関係式は、下記の11種類が用意されています。また、ユーザが定義した関数を新たな関係式として使うこともできます。

equal(==)
not_equal(!=)
less(<)
greater(>)
less_equal(<=)
greater_equal(>=)
contain()
near()
similar()
prefix()
suffix()

grn_table_select()
grn_table_select()関数は、grn_exprで表現された検索クエリを実行するときに使います。引数として、検索対象となるテーブル、クエリを表すgrn_expr、検索結果を格納するテーブル、それに検索にマッチしたレコードを検索結果にどのように反映するかを指定する演算子を渡します。演算子と指定できるのは下記の4種類です。

GRN_OP_OR
GRN_OP_AND
GRN_OP_BUT
GRN_OP_ADJUST

GRN_OP_ORは、検索対象テーブルの中からクエリにマッチするレコードを検索結果テーブルに加えます。GRN_OP_OR以外の演算子は、検索結果テーブルが空でない場合にだけ意味を持ちます。GRN_OP_ANDは、検索結果テーブルの中からクエリにマッチしないレコードを取り除きます。GRN_OP_BUTは、検索結果テーブルの中からクエリにマッチするレコードを取り除きます。GRN_OP_ADJUSTは、検索結果テーブルの中でクエリにマッチするレコードに対してスコア値の更新のみを行います。

grn_table_select()は、データベース上に定義されたテーブルや索引などを組み合わせて可能な限り高速に指定されたクエリを実行しようとします。

関係式
関係式は、検索しようとしているデータが満たすべき条件を、指定した値の間の関係として表現します。いずれの関係式も、その関係が成り立ったときに評価されるcallback、コールバック関数に渡されるargとを引数として指定することができます。callbackが与えられず、argのみが数値で与えられた場合はスコア値の係数とみなされます。主な関係式について説明します。

equal(v1, v2, arg, callback)
v1の値とv2の値が等しいことを表します。

not_equal(v1, v2, arg, callback)
v1の値とv2の値が等しくないことを表します。

less(v1, v2, arg, callback)
v1の値がv2の値よりも小さいことを表します。

greater(v1, v2, arg, callback)
v1の値がv2の値よりも大きいことを表します。

less_equal(v1, v2, arg, callback)
v1の値がv2の値と等しいか小さいことを表します。

greater_equal(v1, v2, arg, callback)
v1の値がv2の値と等しいか大きいことを表します。

contain(v1, v2, mode, arg, callback)
v1の値がv2の値を含んでいることを表します。また、v1の値が要素に分解されるとき、それぞれの要素に対して二つ目の要素が一致するためのmodeとして下記のいずれかを指定することができます。
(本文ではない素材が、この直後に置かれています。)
theorem State.takeWire_steps {ps : List Component} {s0 s u : State} {k : Nat} {f : Frame} (h : Steps ps s0 s)
    (sub : ∀ p ∈ [Component.links], p ∈ ps) (e : s.takeWire k = some (f, u)) : Steps ps s0 u := by
  unfold State.takeWire at e
  split at e
  · split at e
    · cases e
      exact State.modLink_steps h sub
    · cases e
  · cases e

theorem State.frameSent_steps {parts : List Component} {s0 : State} {s : State} {k : Nat} {f : Frame}
    (h0 : Steps parts s0 s) (hsub : ∀ p ∈ [Component.routers, .masters, .flows, .lanesets, .links, .guests, .linkKeys, .tb, .dram, .gable, .clk, .log, .evr], p ∈ parts) : Steps parts s0 (State.frameSent s k f) := by
  refine Steps.via (ps := parts) (qs := [Component.routers, .masters, .flows, .lanesets, .links, .guests, .linkKeys, .tb, .dram, .gable, .clk, .log, .evr]) h0 ?_ hsub
  clear h0 hsub
  unfold State.frameSent
  try dsimp only
  repeat' (first
    | with_reducible apply Steps.ite <;> intro _
    | with_reducible exact Steps.refl _ _
    | with_reducible assumption
    | with_reducible apply State.badFrame_steps
    | with_reducible apply State.goodFrame_steps
    | with_reducible apply State.modLink_steps
    | with_reducible refine Steps.foldl _ _ (fun u a h => ?_) ?_
    | with_reducible exact fun _ h => h
    | decide +kernel
    | split
    | dsimp only)

theorem State.frameRead_steps {parts : List Component} {s0 : State} {s : State} {k : Nat} {gs : List (List (BitVec 10))} {sent : Option Frame}
    (h0 : Steps parts s0 s) (hsub : ∀ p ∈ [Component.routers, .masters, .flows, .lanesets, .links, .guests, .linkKeys, .tb, .dram, .gable, .clk, .log, .evr], p ∈ parts) : Steps parts s0 (State.frameRead s k gs sent) := by
  refine Steps.via (ps := parts) (qs := [Component.routers, .masters, .flows, .lanesets, .links, .guests, .linkKeys, .tb, .dram, .gable, .clk, .log, .evr]) h0 ?_ hsub
  clear h0 hsub
  unfold State.frameRead
  try dsimp only
  repeat' (first
    | with_reducible apply Steps.ite <;> intro _
    | with_reducible apply Steps.ite_fst <;> intro _
    | with_reducible exact Steps.refl _ _
    | with_reducible assumption
    | with_reducible apply State.goodFrame_steps
    | with_reducible apply State.modLink_steps
    | with_reducible apply State.readIn_steps
    | with_reducible apply State.rxBytes_steps
    | with_reducible refine Steps.foldl _ _ (fun u a h => ?_) ?_
    | with_reducible refine Steps.of_fst ?_ (by assumption)
    | with_reducible exact fun _ h => h
    | decide +kernel
    | split
    | dsimp only)

theorem frameReceive_steps {ps : List Component} {s0 s : State} {k : Nat} {raw : Option (List (List (BitVec 10)))} (h : Steps ps s0 s)
    (sub : ∀ p ∈ [Component.routers, .masters, .flows, .lanesets, .links, .guests, .linkKeys, .tb, .dram, .gable, .clk, .log, .evr], p ∈ ps) : Steps ps s0 (frameReceive s k raw) := by
  have hl : ∀ p ∈ [Component.links], p ∈ ps := fun p hp => sub p (by simp_all)
  unfold frameReceive
  dsimp only
  refine Steps.ite (fun _ => h) fun _ => ?_
  split
  · split
    · exact h
    · exact State.frameSent_steps (State.takeWire_steps h hl (by assumption)) sub
  · split
    · exact State.frameRead_steps h sub
    · exact State.frameRead_steps (State.takeWire_steps h hl (by assumption)) sub

theorem State.sendFour_steps {parts : List Component} {s0 : State} {s : State} {k typ : Nat}
    (h0 : Steps parts s0 s) (hsub : ∀ p ∈ [Component.lanesets], p ∈ parts) : Steps parts s0 (State.sendFour s k typ) := by
  refine Steps.via (ps := parts) (qs := [Component.lanesets]) h0 ?_ hsub
  clear h0 hsub
  unfold State.sendFour
  try dsimp only
  repeat' (first
    | with_reducible apply Steps.ite <;> intro _
    | with_reducible exact Steps.refl _ _
    | with_reducible assumption
    | with_reducible apply State.sendSet_steps
    | with_reducible refine Steps.foldl _ _ (fun u a h => ?_) ?_
    | with_reducible exact fun _ h => h
    | decide +kernel
    | split
    | dsimp only)

theorem State.shutEnd_steps {parts : List Component} {s0 : State} {s : State} {k : Nat}
    (h0 : Steps parts s0 s) (hsub : ∀ p ∈ [Component.routers, .masters, .flows, .lanesets, .links, .guests, .linkKeys, .tb, .gable, .log, .evr], p ∈ parts) : Steps parts s0 (State.shutEnd s k) := by
  refine Steps.via (ps := parts) (qs := [Component.routers, .masters, .flows, .lanesets, .links, .guests, .linkKeys, .tb, .gable, .log, .evr]) h0 ?_ hsub
  clear h0 hsub
  unfold State.shutEnd
  try dsimp only
  repeat' (first
    | with_reducible apply Steps.ite <;> intro _
    | with_reducible exact Steps.refl _ _
    | with_reducible assumption
    | with_reducible apply State.completeAll_steps
    | with_reducible apply State.laneOff_steps
    | with_reducible apply State.leaveActive_steps
    | with_reducible apply State.modLaneset_steps
    | with_reducible apply State.sendFour_steps
    | with_reducible refine Steps.foldl _ _ (fun u a h => ?_) ?_
    | with_reducible exact fun _ h => h
    | decide +kernel
    | split
    | dsimp only)

theorem State.linkCtrl_steps {parts : List Component} {s0 : State} {s : State} {k v : Nat}
    (h0 : Steps parts s0 s) (hsub : ∀ p ∈ [Component.links], p ∈ parts) : Steps parts s0 (State.linkCtrl s k v) := by
  refine Steps.via (ps := parts) (qs := [Component.links]) h0 ?_ hsub
  clear h0 hsub
  unfold State.linkCtrl
  try dsimp only
  repeat' (first
    | with_reducible apply Steps.ite <;> intro _
    | with_reducible exact Steps.refl _ _
    | with_reducible assumption
    | with_reducible apply State.modLink_steps
    | with_reducible refine Steps.foldl _ _ (fun u a h => ?_) ?_
    | with_reducible exact fun _ h => h
    | decide +kernel
    | split
    | dsimp only)

theorem linkReg_steps {parts : List Component} {s0 : State} {s : State} {k off : Nat} {write eight : Bool} {v : Nat}
    (h0 : Steps parts s0 s) (hsub : ∀ p ∈ [Component.links], p ∈ parts) : Steps parts s0 (linkReg s k off write eight v).1 := by
  refine Steps.via (ps := parts) (qs := [Component.links]) h0 ?_ hsub
  clear h0 hsub
  unfold linkReg
  try dsimp only
  repeat' (first
    | with_reducible apply Steps.ite <;> intro _
    | with_reducible apply Steps.ite_fst <;> intro _
    | with_reducible exact Steps.refl _ _
    | with_reducible assumption
    | with_reducible apply State.linkCtrl_steps
    | with_reducible apply putWords_steps
    | with_reducible apply regOk_steps
    | (with_reducible intro u a b hu)
    | (with_reducible intro u a hu)
    | with_reducible refine Steps.foldl _ _ (fun u a h => ?_) ?_
    | with_reducible refine Steps.of_fst ?_ (by assumption)
    | with_reducible exact fun _ h => h
    | decide +kernel
    | split
    | dsimp only)

theorem State.noteOverwrite_steps {parts : List Component} {s0 : State} {s : State}
    (h0 : Steps parts s0 s) (hsub : ∀ p ∈ [Component.log, .evr], p ∈ parts) : Steps parts s0 (State.noteOverwrite s) := by
  refine Steps.via (ps := parts) (qs := [Component.log, .evr]) h0 ?_ hsub
  clear h0 hsub
  unfold State.noteOverwrite
  try dsimp only
  repeat' (first
    | with_reducible apply Steps.ite <;> intro _
    | with_reducible exact Steps.refl _ _
    | with_reducible assumption
    | with_reducible apply State.modLog_steps
    | with_reducible apply State.raiseHub_steps
    | with_reducible refine Steps.foldl _ _ (fun u a h => ?_) ?_
    | with_reducible exact fun _ h => h
    | decide +kernel
    | split
    | dsimp only)

theorem logEntryWrite_steps {parts : List Component} {s0 : State} {s : State}
    (h0 : Steps parts s0 s) (hsub : ∀ p ∈ [Component.log, .evr], p ∈ parts) : Steps parts s0 (logEntryWrite s) := by
  refine Steps.via (ps := parts) (qs := [Component.log, .evr]) h0 ?_ hsub
  clear h0 hsub
  unfold logEntryWrite
  try dsimp only
  repeat' (first
    | with_reducible apply Steps.ite <;> intro _
    | with_reducible exact Steps.refl _ _
    | with_reducible assumption
    | with_reducible apply State.noteOverwrite_steps
    | with_reducible apply State.setLog_steps
    | with_reducible refine Steps.foldl _ _ (fun u a h => ?_) ?_
    | with_reducible exact fun _ h => h
    | decide +kernel
    | split
    | dsimp only)

theorem State.modEvOut_steps {parts : List Component} {s0 : State} {s : State} {k : Nat} {f : EvOut → EvOut}
    (h0 : Steps parts s0 s) (hsub : ∀ p ∈ [Component.evr], p ∈ parts) : Steps parts s0 (State.modEvOut s k f) := by
  refine Steps.via (ps := parts) (qs := [Component.evr]) h0 ?_ hsub
  clear h0 hsub
  unfold State.modEvOut
  try dsimp only
  repeat' (first
    | with_reducible apply Steps.ite <;> intro _
    | with_reducible exact Steps.refl _ _
    | with_reducible assumption
    | with_reducible apply State.modEvr_steps
    | with_reducible refine Steps.foldl _ _ (fun u a h => ?_) ?_
    | with_reducible exact fun _ h => h
    | decide +kernel
    | split
    | dsimp only)

theorem State.drainOut_steps {parts : List Component} {s0 : State} {s : State} {k : Nat}
    (h0 : Steps parts s0 s) (hsub : ∀ p ∈ [Component.routers, .evr], p ∈ parts) : Steps parts s0 (State.drainOut s k) := by
  refine Steps.via (ps := parts) (qs := [Component.routers, .evr]) h0 ?_ hsub
  clear h0 hsub
  unfold State.drainOut
  try dsimp only
  repeat' (first
    | with_reducible apply Steps.ite <;> intro _
    | with_reducible exact Steps.refl _ _
    | with_reducible assumption
    | with_reducible apply State.modEvOut_steps
    | with_reducible apply State.sendFrom_steps
    | with_reducible refine Steps.foldl _ _ (fun u a h => ?_) ?_
    | with_reducible exact fun _ h => h
    | decide +kernel
    | split
    | dsimp only)

theorem State.copyTo_steps {parts : List Component} {s0 : State} {s : State} {e : Event} {k : Nat}
    (h0 : Steps parts s0 s) (hsub : ∀ p ∈ [Component.routers, .evr], p ∈ parts) : Steps parts s0 (State.copyTo s e k) := by
  refine Steps.via (ps := parts) (qs := [Component.routers, .evr]) h0 ?_ hsub
  clear h0 hsub
  unfold State.copyTo
  try dsimp only
  repeat' (first
    | with_reducible apply Steps.ite <;> intro _
    | with_reducible exact Steps.refl _ _
    | with_reducible assumption
    | with_reducible apply State.drainOut_steps
    | with_reducible apply State.modEvOut_steps
    | with_reducible refine Steps.foldl _ _ (fun u a h => ?_) ?_
    | with_reducible exact fun _ h => h
    | decide +kernel
    | split
    | dsimp only)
EXACT: v2の値もv1の値と同様に要素に分解したとき、それぞれの要素が完全に一致する(デフォルト)
UNSPLIT: v2の値は要素に分解しない
PREFIX: v1の値の要素がv2の値に前方一致する
SUFFIX: v1の値の要素がv2の値に後方一致する
PARTIAL: v1の値の要素がv2の値に中間一致する

near(v1, v2, arg, callback)
v1の値の中に、v2の値の要素が接近して含まれていることを表します。(v2には値の配列を渡します)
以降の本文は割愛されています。